Monday, October 5, 2015

Valuation of stocks with aggressive buyback programs

Stocks with aggressive buyback programs have little or nothing to show for the money they spent.


Many public companies continued to buyback their shares at a very high level as indicated in this Factset chart

http://www.factset.com/websitefiles/PDFs/buyback/buyback_9.21.15

We compared the stocks in the S&P 500 Buyback ETF (SPYB), of which we cover 66 out of 100, to our universe of  approximately 500 stocks to evaluate what they achieved for the money they have spent.

The bottom line is that it appears that the buyback programs have bought very little benefit, if any.

This table compares the median values of the SPYB stocks to our Universe.



First, the SPYB stocks are undervalued by 7% as indicated by VR or Valuation Return/Risk.  What is the point of spending money to goose your stock price if your stock is remains undervalued ?

Their growth rate (RR, or Reinvest Return) is a percentage point better than average but this likely is entirely attributable to the deductions from book value due to buying back shares above book value (its called 'decimating the denominator' and is good for executive compensation bonuses).

Not shown in the table are the median P/Es which are 13.1x vs 15.1x for the universe!

The result of the higher return and lower P/E is a shorter Payback (PB) for the Buyback stocks, i.e.8.0 vs 8.5 years.  These stocks are cheaper!

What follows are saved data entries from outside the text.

/-- R255, R257, R263 to R268, R270: what the messages and the timers of a broadcast do to its load. A manifest that passes is kept, and its
copy placed; a verified block is kept, and the last one has the copy written; a block that fails its digest is asked for again, and the
third failure ends the load with 0x0804; one that is held already only shows that the parent sends. A child or a parent whose messages
stall for 100 ms, or whose link is down, is lost (0x0808, 0x0809), and blocks are retained for a lost child for 10 s. A read-back without
error makes the slot RESIDENT.
Forms completed: cassetteManifest, cassetteBlock, cassetteAck, cassetteAckRepeat, childBcastTimeout, parentBcastTimeout, retainExpiry,
residentReadback. -/
def Obligations.CassetteEvents : Prop :=
  ∀ (s : State) (digest : Bytes),
    let onlyCas (t : State) : Prop :=
      ({ t with cas := s.cas, free := s.free, ports := s.ports, fab := s.fab
                far := { t.far with ctrls := s.far.ctrls, chans := s.far.chans } } : State) = s ∧
      ({ t.fab with owns := s.fab.owns, nextTid := s.fab.nextTid } : Fabric) = s.fab
    let lacks (l : CasLoad) : Prop := l.phase = .receiving → l.host = [] ∧ ∀ m, l.manifest = some m → l.body m = none
    let failed (t : State) (l : CasLoad) (code : W16) (ix : Nat) : Prop :=
      t.cas.faultCode = code ∧ t.cas.faultIndex = BitVec.ofNat 32 ix ∧ t.cas.faultValid = true ∧ t.job = s.job ∧ t.far = s.far ∧
        (s.casNow = true → t.loadOf digest = none ∧ (t.rmSlot l.slot).state = .empty) ∧
        (s.casNow = false → ∃ y, t.loadOf digest = some y ∧ y.phase = .failed)
    (∀ (p first : Nat) (x : Bytes) (l : CasLoad) (r : CasRange), s.rangeAt digest first = some (l, r) → r.parent = some p →
      l.phase ≠ .failed → l.manifest = none →
      (x.length < 256 → completes (.cassetteManifest p digest first x) s fun t => failed t l 0x0801#16 casNone) ∧
      (∀ f, 256 ≤ x.length → checkManifest x digest l.sigDemanded l.keys = .inr f → completes (.cassetteManifest p digest first x) s
        fun t => failed t l (BitVec.ofNat 16 f.code) f.index) ∧
      (∀ m, 256 ≤ x.length → checkManifest x digest l.sigDemanded l.keys = .inl m →
        (l.phase = .needSlot → completes (.cassetteManifest p digest first x) s
          fun t => onlyCas t ∧ t.cas.slots = s.cas.slots ∧ ∃ y, t.loadOf digest = some y ∧ y.manifest = some m) ∧
        (∀ base, l.phase = .receiving → l.host = [] → (∃ k, k < m.blocks ∧ l.blocks.has k = false) →
          lowestFit s.usedBlocks 0 s.chanBlocks (copyRegion 0 m.resSize).blocks = some base →
          completes (.cassetteManifest p digest first x) s fun t => onlyCas t ∧ (t.rmSlot l.slot).placed = true ∧
            (t.rmSlot l.slot).base = base ∧ ∃ y, t.loadOf digest = some y ∧ y.manifest = some m ∧ y.phase = .receiving))) ∧
    (∀ (p n : Nat) (x : Bytes) (l : CasLoad) (m : Manifest) (r : CasRange), s.loadOf digest = some l → l.manifest = some m →
      (l.ranges.find? fun r => r.first ≤ n && n ≤ r.last && r.parent = some p) = some r → l.phase = .receiving ∨ l.phase = .needSlot →
      (l.blocks.has n = true ∨ r.takes n = false → completes (.cassetteBlock p digest n x) s fun t => onlyCas t ∧ t.cas.sent = s.cas.sent ∧
        ∃ y, t.loadOf digest = some y ∧ y.blocks = l.blocks ∧ ∃ r' ∈ y.ranges, r'.first = r.first ∧ r'.lastRx = s.gsc) ∧
      (r.takes n = true → l.blocks.has n = false →
        (sha384 x = m.digests.getD n [] → x.length = m.blockLen n → l.host = [] → (∃ k, k < m.blocks ∧ k ≠ n ∧ l.blocks.has k = false) →
          completes (.cassetteBlock p digest n x) s fun t => onlyCas t ∧ ∃ y, t.loadOf digest = some y ∧ y.phase = l.phase ∧
            y.blocks.has n = true ∧ y.blocks.find [] n = x ∧ ∀ k, k ≠ n → y.blocks.has k = l.blocks.has k) ∧
        (∀ copy, sha384 x = m.digests.getD n [] → x.length = m.blockLen n → l.host = [] → l.phase = .receiving →
          (∀ k, k < m.blocks → k ≠ n → l.blocks.has k = true) →
          residentCopy m ((List.range m.blocks).flatMap fun k => if k = n then x else l.blocks.find [] k) s.coreCount = .inl copy →
          completes (.cassetteBlock p digest n x) s fun t => (∃ y, t.loadOf digest = some y ∧ y.phase = .written) ∧
            t.far.mem = (s.farPutAt (copyRegion (s.rmSlot l.slot).base m.resSize) 0 copy).far.mem ∧ t.job = s.job ∧ t.cores = s.cores) ∧
        (sha384 x ≠ m.digests.getD n [] → l.bad.find 0 n < 2 → completes (.cassetteBlock p digest n x) s fun t => onlyCas t ∧
          t.cas.sent = s.cas.sent ++ [(p, .again digest n)] ∧ ∃ y, t.loadOf digest = some y ∧ y.blocks = l.blocks) ∧
        (sha384 x ≠ m.digests.getD n [] → 2 ≤ l.bad.find 0 n → completes (.cassetteBlock p digest n x) s fun t => failed t l 0x0804#16 n))) ∧
    (∀ (first : Nat) (l : CasLoad) (r : CasRange), s.rangeAt digest first = some (l, r) →
      (∀ p next, lacks l → l.phase ≠ .sharing → completes (.cassetteAck p digest first next) s fun t => onlyCas t ∧
        t.cas.slots = s.cas.slots ∧ ∃ y r', t.rangeAt digest first = some (y, r') ∧ r.ackNext ≤ r'.ackNext ∧
          ∀ k ∈ r.children, ∃ k' ∈ r'.children, k'.port = k.port ∧
            k'.acked = (if k.port = p ∧ k.acked < next then min next (r.last + 1) else k.acked)) ∧
      (∀ p, r.parent = some p → r.ackNext ≤ r.last → l.phase ≠ .failed →
        (r.parentLost = false → completes (.cassetteAckRepeat digest first) s fun t => t.gsc = max s.gsc (r.lastAck + 10000000) ∧
          t.cas.sent = s.cas.sent ++ (if r.ackNext ≤ r.first then [] else [(p, .ack digest first r.ackNext)]) ∧
          t.cas.slots = s.cas.slots ∧ t.job = s.job) ∧
        (r.parentLost = false → completes (.parentBcastTimeout digest first) s fun t =>
          ((s.port p).state = .active → t.gsc = max s.gsc (r.lastRx + 100000000)) ∧ t.cas.faultCode = 0x0809#16 ∧ t.job = s.job ∧
          ∃ y, t.rangeAt digest first = some (y, { r with parentLost := true }))) ∧
      (∀ p k, (r.children.find? fun c => c.port = p) = some k →
        (k.acked < k.next ∨ s.linkDown p = true → completes (.childBcastTimeout digest first p) s fun t =>
          ((s.port p).state = .active → t.gsc = max s.gsc (k.since + 100000000)) ∧ t.cas.faultCode = 0x0808#16 ∧ t.job = s.job ∧
          ∃ y r' low, t.rangeAt digest first = some (y, r') ∧ (∀ c ∈ r'.children, c.port ≠ p) ∧
            r'.retain = some (low, t.gsc + 10000000000) ∧ low ≤ k.acked - 64) ∧
        (k.next ≤ k.acked → s.linkDown p = false → exec (.childBcastTimeout digest first p) s = .next s)) ∧
      (∀ low at_, r.retain = some (low, at_) → lacks l → completes (.retainExpiry digest first) s fun t => t.gsc = max s.gsc at_ ∧
        t.cas.slots = s.cas.slots ∧ t.job = s.job ∧ (∀ y r', t.rangeAt digest first = some (y, r') → r'.retain = none) ∧
        (l.phase ≠ .sharing → (t.rangeAt digest first).isSome = true))) ∧
    (∀ (i : Nat) (l : CasLoad), (s.cas.loads.find? fun l => l.slot = i && l.phase = .written && l.adapter.isNone) = some l →
      (completes (.residentReadback i false) s fun t => t.cas.faultCode = 0x0807#16 ∧ t.cas.faultValid = true ∧ t.far = s.far ∧
        t.job = s.job ∧ (s.casNow = true → (t.rmSlot i).state = .empty)) ∧
      (l.failed = none → completes (.residentReadback i true) s fun t => t.far.mem = s.far.mem ∧ t.job = s.job ∧ t.cores = s.cores ∧
        (s.casNow = true → (t.rmSlot i).state = .resident ∧
          (t.rmSlot i).resDigest = residentDigest (s.farGetAt (copyRegion (s.rmSlot i).base (s.rmSlot i).size) 0 (s.rmSlot i).size) ∧
          ∀ d r, l.chan = some d → (s.cmdOf d).isSome = true → (t.chan d).resp = some r → r.result = 0#16)))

It is interested to note that the median target Payback (NM) for all stocks is 103% of the S&P 500's while the Buyback stocks' target is only 95% which suggests lower long term valuations. 

Finally, it is worth noting that the median market cap of the buyback stocks is double that of the and is just over the line into the 4th quartile.  As shown in the preceding post, the 4th quartile market caps have a slightly negative VR so it can't be argued that the lack of demonstrable benefit from the buyback programs is attributable to being big caps.

In short there is no evidence here that they have achieved any benefit from spending all that money on buying back their stock.

October 29th Addendum: Performance


One argument in favor of buyback programs is that the reduction in shares leads to higher eps growth and, hopefully, higher stock prices.  However, this isn't working right now.  This Yahoo graph shows that the SPYB ETF has underperformed the S&P 500 by close to 6% in the last 6 months.